Note: This does not give confidence intervals. I will have to modify the code-base later for this to work.

# define kernel function
kernel = ConstantKernel() * RBF() + WhiteKernel()

# define GP model
gp_model = GaussianProcessRegressor(
    kernel=kernel,            # kernel function (very important)
    normalize_y=True,         # good standard practice
    random_state=123,         # reproducibility
    n_restarts_optimizer=10,  # good practice (avoids local minima)
)

# Define target transformer
pca_model = PCA(n_components=3)


# Define Wrapper for target transformation
full_regressor = TransformedTargetRegressor(
    regressor=gp_model,
    transformer=pca_model,   # same number of components as informative
    check_inverse=False                 # PCA is not a direct inverse transformation

)

# train GP Model
t0 = time.time()
full_regressor.fit(xtrain, ytrain)
t1 = time.time() - t0

# Predictions
ypred = full_regressor.predict(xtest)

# Get Stats
mae = mean_absolute_error(ypred, ytest)
mse = mean_squared_error(ypred, ytest)
rmse = np.sqrt(mse)
r2 = r2_score(ypred, ytest)

print(
    f"MAE: {mae:.3f}\nMSE: {mse:.3f}\nRMSE: {rmse:.3f}\nR2: {r2:.3f}" 
    f" \nTime: {t1:.3} seconds"
)
MAE: 0.690
MSE: 0.748
RMSE: 0.865
R2: 1.000 
Time: 6.01 seconds

GP - Multitask w.
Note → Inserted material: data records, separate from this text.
/-- The rings in progress on a core whose barriers take in one. -/
def State.ringsOf (s : State) (p : Place) (lb : Nat) : List ObjRef :=
  (s.objs p).rings.filterMap fun e =>
    if e.2.cmd.isSome && ringCovers e.2.body lb then some ⟨.ring, p, e.1⟩ else none

/-- The mesh barrier of a collective (14 R230). -/
def Cmd.collMsh (c : Cmd) : Nat := bitsAt (leOf c.blk) 134 4

/-- The collectives that a core has issued on a mesh barrier. DESIGN CHOICE (log 131): since boot. -/
def State.collCount (s : State) (p : Place) (m : Nat) : Nat :=
  (s.cmds.filter fun c => c.kind == .coll && c.issuer == p && c.collMsh == m).length

/-- Mesh barriers of other participants that have not issued the collective whose completion a semaphore awaits
(14 R230). -/
def State.collsFor (s : State) (p : Place) (sem : Nat) : List ObjRef :=
  s.cmds.flatMap fun c =>
    if c.kind == .coll && c.issuer == p && c.eng.sinc != 0 && c.eng.ssem.toNat == sem && c.phase != .done then
      ((meshMembers (Table.get Msh.reset (s.objs p).mshs c.collMsh).block).filter fun q =>
        q != p && decide (s.collCount q c.collMsh ≤ c.seqNo)).map fun q => ⟨.msh, q, c.collMsh⟩
    else []

/-- The objects whose marks an object shows: its own, those of a ring on its barriers (14 R197), those of every
participant of a mesh barrier (14 R201), those that withhold a collective's completion (14 R230). -/
def State.shownBy (s : State) (o : ObjRef) : List ObjRef :=
  match o.kind with
  | .lb => o :: s.ringsOf o.place o.index
  | .msh =>
    o :: ((meshMembers (Table.get Msh.reset (s.objs o.place).mshs o.index).block).filter (· != o.place)).map fun q =>
      ⟨.msh, q, o.index⟩
  | .sem => o :: s.collsFor o.place o.index
  | _ => [o]

/-- The marks that an object shows. -/
def State.shownMarks (s : State) (pn : Nat) (o : ObjRef) : List Mark := (s.shownBy o).flatMap (s.part pn).marksOn

/-- The object reads as withheld: it shows a mark, or, for a mesh barrier, the corner has said so (14 R201). -/
def State.withheld (s : State) (pn : Nat) (o : ObjRef) : Bool :=
  match o.kind with
  | .msh => (Table.get Msh.reset (s.objs o.place).mshs o.index).w || !((s.part pn).marksOn o).isEmpty
  | _ => !(s.shownMarks pn o).isEmpty
/-- The lowest live mark id on an object (R56), 0 for none. -/
def State.markId (s : State) (pn : Nat) (o : ObjRef) : Nat := listMin ((s.shownMarks pn o).map (·.id))
/-- An object is poisoned: itself or what it shows. Each participant's register of a mesh barrier has a bit of its own, which
`State.poisonMarks` sets in all of them. -/
def State.poisoned (s : State) (pn : Nat) (o : ObjRef) : Bool :=
  if o.kind = .msh then (s.part pn).pois.contains o else (s.shownBy o).any (s.part pn).pois.contains

/-- A produce-list entry (03 R55) of a core: the object, if its KIND is one. -/
def entryObj (self : Place) (e : Lane) : Option ObjRef :=
  let n := e.toNat
  let place := if bitAt n 11 then self else bitsAt n 12 16
  let k : Option ObjKind :=
    match bitsAt n 28 4 with
    | 1 => some .sem
    | 2 => some .lb
    | 3 => some .msh
    | 4 => some .mbx
    | 5 => some .ring
    | 6 => some .tc
    | _ => none
  k.map fun k => ⟨k, place, bitsAt n 0 8⟩
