-- ==== Sys2Proof/Machine/Fetch.lean ====
section
/-! DEFINITION. Fetching (07 R82, R83, R103, 08 R109), the passing of ticks (00 R8, 01 R20, 22 R299, 03 R60), and what a
sequencer meets at an instruction boundary: pending traps, a deadline, a `holdx` (03 R61, 14 R206, 22 R297, R300). -/

namespace Sys2Proof.Machine

/-! ## Fetching -/

/-- What a fetch finds. -/
inductive Fetched
  | block (bs : List Byte)
  | trap (c : Cause) (v : Word)
  | stop (f : Fault)

/-- A 32-byte fetch block of the partition's code region, from the cluster's instruction cache or from memory under
the process PROC0. -/
def State.fetchBlock (s : State) (p : Place) (n : Nat) : Fetched :=
  match Table.find (s.clus (p / 8)).icache n with
  | some bs => .block bs
  | none =>
    let t := s.partOf p
    let a := t.attrs.codeb + 32 * n
    match s.walk t.procs t.attrs.proc0 a with
    | none => .trap .translation (BitVec.ofNat 64 a)
    | some l =>
      if !l.r then .trap .accessRights (BitVec.ofNat 64 a)
      else
        match s.leafKey l p a with
        | some k => .block (Memory.getAll s.mem (span k 32))
        | none => .stop .frameOutsideStation

/-- The block at a sequencer's pc: of the firmware code region above user level (22 R292). -/
def State.fetchFrom (s : State) (p : Place) (c : Seq) : Fetched :=
  match c.level with
  | .user => s.fetchBlock p (c.pc / 32)
  | _ => .block (Memory.getAll s.firmwareMem (span (c.pc / 32 * 32) 32))

/-- The size of the code region of a level (22 R292, 08 R109). -/
def State.regionSize (s : State) (p : Place) : Level → Nat
  | .user => s.codeSize p
  | _ => Config.firmwareSize

/-- The bytes of one instruction within its block, and whether its first unit is the block's last (07 R83). -/
def State.fetch (s : State) (p : Place) (q : SeqId) : Fetched × Bool :=
  let c := s.seqAt p q
  if s.regionSize p c.level ≤ c.pc then (.trap .windowBounds (BitVec.ofNat 64 c.pc), false)
  else
    match s.fetchFrom p c with
    | .block bs => (.block (bs.drop (c.pc % 32)), c.pc % 32 == 28)
    | r => (r, false)

/-- The instruction would run past the end of its fetch block (07 R83). -/
def straddles (off len : Nat) : Bool := decide (32 < off % 32 + len)

/-- The 64-byte lines of an instruction cache. -/
def Cluster.lines (k : Cluster) : List Nat := (k.icache.map (·.1 / 2)).eraseDups

/-- A cluster's instruction cache holds 64 KiB (01 R15): 1,024 lines. A full one gives up a line for a new one; which
one is open. -/
def State.roomFor (s : State) (clu line : Nat) : State :=
  let ls := (s.clus clu).lines
  if ls.contains line || decide (ls.length < 1024) then s
  else
    let out := ls.getD (Config.cacheVictim s.free % 1024) 0
    ({ s with free := s.free + 1 } : State).modClus clu fun k => { k with icache := k.icache.filter fun e => e.1 / 2 != out }

/-- The fetched line stays in the cluster's instruction cache. -/
def State.cacheLine (s : State) (p : Place) (c : Seq) : State :=
  match c.level, s.fetchFrom p c with
  | .user, .block bs =>
    if (Table.find (s.clus (p / 8)).icache (c.pc / 32)).isSome then s
    else (s.roomFor (p / 8) (c.pc / 64)).modClus (p / 8) fun k => { k with icache := Table.set k.icache (c.pc / 32) bs }
  | _, _ => s

/-- The instruction as its sequencer has fetched it, where it waits at it (07 R103); its bytes at the pc otherwise. -/
def State.fetched (s : State) (p : Place) (q : SeqId) : Fetched × Bool :=
  let c := s.seqAt p q
  if c.wait.isSome && !c.fetched.isEmpty then (.block c.fetched, c.pc % 32 == 28) else s.fetch p q

/-- The line and the instruction fetched are kept. -/
def State.keepFetched (s : State) (p : Place) (q : SeqId) (bs : List Byte) : State :=
  (s.cacheLine p (s.seqAt p q)).modSeqAt p q fun c => { c with fetched := bs }

/-! ## Ticks -/

/-- The sequencer that a deadline or the watchdog is taken on: the AS where its part is present and not ended, else
the XS (03 R61, 22 R300). -/
def Strand.lead (t : Strand) : SeqId := if t.as.present && !t.as.ended then .as else .xs

/-- The strand's cycles count (22 R299): on its core, at user level, not stalled in `spawn` on a fault. -/
def Core.counts (c : Core) : Bool :=
  c.running && !c.parkedFault && c.st.as.level == .user && c.st.xs.level == .user
    && (c.st.as.wait.map (·.why)) != some .spawnStall && (c.st.xs.wait.map (·.why)) != some .spawnStall

/-- A sequencer's time-out after one tick, which an awaited object that reads withheld freezes (03 R60). -/
def State.tickWait (s : State) (pn : Nat) (c : Seq) : Seq :=
  match c.wait with
  | some w =>
    match w.why, w.left with
    | .object o, some n => if s.withheld pn o then c else { c with wait := some { w with left := some (n - 1) } }
    | _, _ => c
  | none => c

/-- WDOG.LEFT and the cycle count after one tick of `208 + CUR` sixteenths of a cycle (01 R20, 22 R299). -/
def Core.tickWatchdog (c : Core) : Core :=
  if !c.counts then c
  else
    let r := c.st.csr
    let n := r.cyc + 208 + c.cur.val
    let unit := 16384
    if n < unit then { c with st := { c.st with csr := { r with cyc := n } } }
    else
      let left := r.left - 1
      let act := if r.left = 1 then
          { c.st.act with pend := c.st.act.pend ++ [(c.st.lead, .watchdog, r.budget.setWidth 64)] }
        else c.st.act
      { c with st := { c.st with act := act, csr := { r with cyc := n - unit, left := if r.left = 0 then 0 else left } } }

/-- One core after one tick. -/
def State.tickCore (s : State) (c : Core) : Core :=
  let pn := c.part.getD 0
  let c := c.tickWatchdog
  { c with st := { c.st with as := s.tickWait pn c.st.as, xs := s.tickWait pn c.st.xs } }

/-- A partition's counters after one tick (22 R316). -/
def State.tickPart (s : State) (pn : Nat) (t : Part) : Part :=
  let bands := s.cores.filterMap fun e =>
    if e.2.part = some pn && e.2.counts then some (e.2.cur.val) else none
  let cyc := bands.foldl (fun (v : Vector Nat 4) c =>
    v.set (c / 16 % 4) (v[c / 16 % 4] + 208 + c) (Nat.mod_lt _ (by decide))) t.meter.cyc
  let held := (t.parked.filter fun k => k.hold != 0).length
  { t with meter := { t.meter with ptick := t.meter.ptick + 1, cyc := cyc, heldt := t.meter.heldt + held } }

/-- The deadline of the strand on a core has passed and nothing has been made of it yet (03 R61, 07 R101). -/
def State.deadlineDue (s : State) (p : Place) : Bool :=
  let t := s.strand p
  (s.core p).running && t.csr.deadline != 0 && decide (t.csr.deadline.toNat ≤ s.tick) && !t.act.dlPassed

/-- The DLMISS record (03 R61): LATE is the ticks past the deadline, saturating. -/
def Strand.missed (t : Strand) (now : Nat) : Strand :=
  let late := min (now - t.csr.deadline.toNat) (2 ^ 32 - 1)
  { t with
    act := { t.act with dlmiss := true, dlPassed := true }
    csr := { t.csr with holdst := { t.csr.holdst with dlmiss := true, late := BitVec.ofNat 32 late } } }

/-- A deadline passes while its strand is not held (03 R61): DEADLINE becomes pending where UTMASK enables it, and the
DLMISS record is made where it does not. -/
def State.passDeadline (s : State) (p : Place) : State :=
  if !s.deadlineDue p then s
  else
    s.modStrand p fun t =>
      if t.csr.utmask.getLsbD 17 then
        { t with act := { t.act with dlPassed := true, pend := t.act.pend ++ [(t.lead, .deadline, t.csr.deadline)] } }
      else t.missed s.tick

/-- One tick of the module's time base (00 R8). -/
def State.tick1 (s : State) : State :=
  let s' : State := { s with
    tick := s.tick + 1
    cores := s.cores.map fun e => (e.1, s.tickCore e.2)
    parts := s.parts.map fun e => (e.1, s.tickPart e.1 e.2) }
  s'.cores.foldl (fun t e => t.passDeadline e.1) s'

/-- `n` ticks. -/
def State.ticks : Nat → State → State
  | 0, s => s
  | n + 1, s => State.ticks n s.tick1

/-! ## Instruction boundaries -/

/-- DEADLINE and WATCHDOG are for user level; a trap that an sq store met is taken at any level (03 R61; 22 R296, R300). -/
def pendsAt (l : Level) (c : Cause) : Bool := l == .user || (c != .deadline && c != .watchdog)

/-- A matrix instruction, which the array performs. -/
def isMatrix : Instr → Bool
  | .mma _ _ _ | .mmaz _ _ _ | .mlda _ _ _ _ _ _ | .mldb _ _ _ _ _ _ | .mldacc _ _ _ _ _ _ | .mgath _ _ _ _ _ _
  | .mstacc _ _ _ _ _ _ _ _ | .mclr _ _ | .mmask _ _ _ _ => true
  | _ => false

/-- The XS is within a matrix instruction, whose request is out or answered (12 R189). -/
def Seq.inArray (c : Seq) : Bool :=
  c.begun && (match decodeBytes false c.fetched with | .ok i => isMatrix i | .error _ => false)

/-- A pending trap of a sequencer is taken at its boundary; a wait that has sent nothing is abandoned (10 R347). A matrix
instruction that has issued completes first (12 R189), except before a WATCHDOG, which finds a wait at a boundary (22
R300). -/
def State.takePending (s : State) (p : Place) (q : SeqId) : Option State :=
  let t := s.strand p
  match t.act.pend.find? fun e =>
      e.1 == q && pendsAt (t.seq q).level e.2.1 && (e.2.1 == .watchdog || !(t.seq q).inArray) with
  | some (_, c, v) =>
    let s := s.modStrand p fun t => { t with act := { t.act with pend := t.act.pend.erase (q, c, v) } }
    let s := s.modSeqAt p q fun x => x.parkWait false
    some (s.trapTo p q c v)
  | none => none

/-- A pending ENGINE-FAULT is delivered at the boundary of the AS, or of the XS where no AS part is present
(22 R297). -/
def State.takeFault (s : State) (p : Place) (q : SeqId) : Option State :=
  let t := s.strand p
  let lead : SeqId := if t.as.present then .as else .xs
  match (s.core p).pendFaults with
  | [] => none
  | (v, _) :: rest =>
    if q = lead && (t.seq q).level == .user && !(t.seq q).inArray then
      let s := s.modCore p fun c => { c with pendFaults := rest }
      let s := s.modSeqAt p q fun x => x.parkWait false
      some (s.toSupervisor p q .engineFault v)
    else none

/-- The first `holdx` is applied at a user-level boundary (14 R206): its answer is the id and status of the map. Others
that wait for the strand find it held. -/
def State.applyHoldx (s : State) (p : Place) : State :=
  match (s.strand p).act.holdReq with
  | [] => s
  | (rp, num) :: rest =>
    let s := s.modStrand p fun t => { t with act := { t.act with holdReq := rest } }
    match s.holdRoot p with
    | some (s', id) => s'.receive rp num (.word (BitVec.ofNat 64 id) true)
    | none => s.receive rp num (.word 0x20000 true)

/-- What happens at a sequencer's boundary before it performs an instruction; none where nothing does. -/
def State.boundary (s : State) (p : Place) (q : SeqId) : Option State :=
  let s := s.passDeadline p
  match s.takePending p q with
  | some s' => some s'
  | none =>
    match s.takeFault p q with
    | some s' => some s'
    | none =>
      if !(s.strand p).act.holdReq.isEmpty && (s.strand p).as.level == .user && (s.strand p).xs.level == .user then
        some (s.applyHoldx p)
      else none

/-! ## Loads into queues (10 R142) -/

/-- The destination register's value of a load (08 R108). -/
def loadValue (x : XT) (bs : List Byte) : Word := extendAs x (widthOf x) (leOf bs)

/-- A load into lq `i` is issued for the core `p`: the entry it makes, with its answer where the home gives it at
once. -/
def State.issueLq (s : State) (p : Place) (i : Fin 4) (req : LoadReq) (l : Loc) (slow : Bool) :
    Except Fault (State × LqEntry) :=
  let a : Access :=
    { num := s.fab.nextNum, src := p, party := .core p, path := .core, home := l.home, kind := .r, op := .read,
      tgt := l.tgt, base := l.base, interval := (s.core p).interval, dest := .lq p i s.fab.nextNum, range := none,
      way := Way.done, lost := false }
  match s.nextNumber.send a slow with
  | .waits s' => .ok (s', .pending a.num req)
  | .stop f => .error f
  | .answered s' (.data bs) => .ok (s', .full (loadValue req.x bs))
  | .answered s' (.trap c v) => .ok (s', .marked c v req)
  | .answered s' _ => .ok (s', .full 0)

/-- After the return from the trap of a marked entry, its load is performed again before the pop (10 R142). -/
def State.redoLoads (s : State) (p : Place) : State :=
  (List.finRange 4).foldl (fun s i =>
    let es := (s.strand p).q.lq[i.val]
    match es.head? with
    | some (.redo req) =>
      let s0 := { s with cur := (p, .as) }
      match s0.locate req.win req.addr (widthOf req.x / 8) .r with
      | .error (c, v) =>
        s.modStrand p fun t => { t with q := { t.q with
          lq := t.q.lq.set i.val (.marked c (BitVec.ofNat 64 v) req :: es.tail) } }
      | .ok l =>
        match s0.issueLq p i req l false with
        | .error _ => s
        | .ok (s', e) =>
          ({ s' with cur := s.cur }).modStrand p fun t => { t with q := { t.q with
            lq := t.q.lq.set i.val (e :: es.tail) } }
    | _ => s) s

end Sys2Proof.Machine
end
PCA Transformer

Note: still a working progress...

# define kernel function
kernel = ConstantKernel() * RBF() + WhiteKernel()

# define GP model
gp_model = GaussianProcessRegressor(
    kernel=kernel,            # kernel function (very important)
    normalize_y=True,         # good standard practice
    random_state=123,         # reproducibility
    n_restarts_optimizer=10,  # good practice (avoids local minima)
)

# Define Multioutput function
gp_model_multi = MultiOutputRegressor(
    gp_model, 
    n_jobs=1,              # Number of cores to use to parallelize the training
)

# Define target transformer
pca_model = PCA(n_components=3)

# Define Wrapper for target transformation
full_regressor = TransformedTargetRegressor(
    regressor=gp_model_multi,
    transformer=pca_model,   # same number of components as informative
    check_inverse=False                 # PCA is not a direct inverse transformation

)


# Fit Model
t0 = time.time()
full_regressor.fit(xtrain, ytrain)
t1 = time.time() - t0

# Predict with test set
ypred = full_regressor.predict(xtest)

# Get Stats
mae = mean_absolute_error(ypred, ytest)
mse = mean_squared_error(ypred, ytest)
rmse = np.sqrt(mse)
r2 = r2_score(ypred, ytest)

print(
    f"GP Model:\n"
    f"MAE: {mae:.3f}\nMSE: {mse:.3f}\nRMSE: {rmse:.3f}\nR2: {r2:.3f}" 
    f" \nTime: {t1:.3} seconds"
)
GP Model:
MAE: 67.818
MSE: 7901.428
RMSE: 88.890
R2: -10.353 
Time: 12.9 seconds

Interestingly enough, we got worse results for this model than the previous. Probably because of the uninformative features for each layer. It makes me skeptical to use the multi-task GP.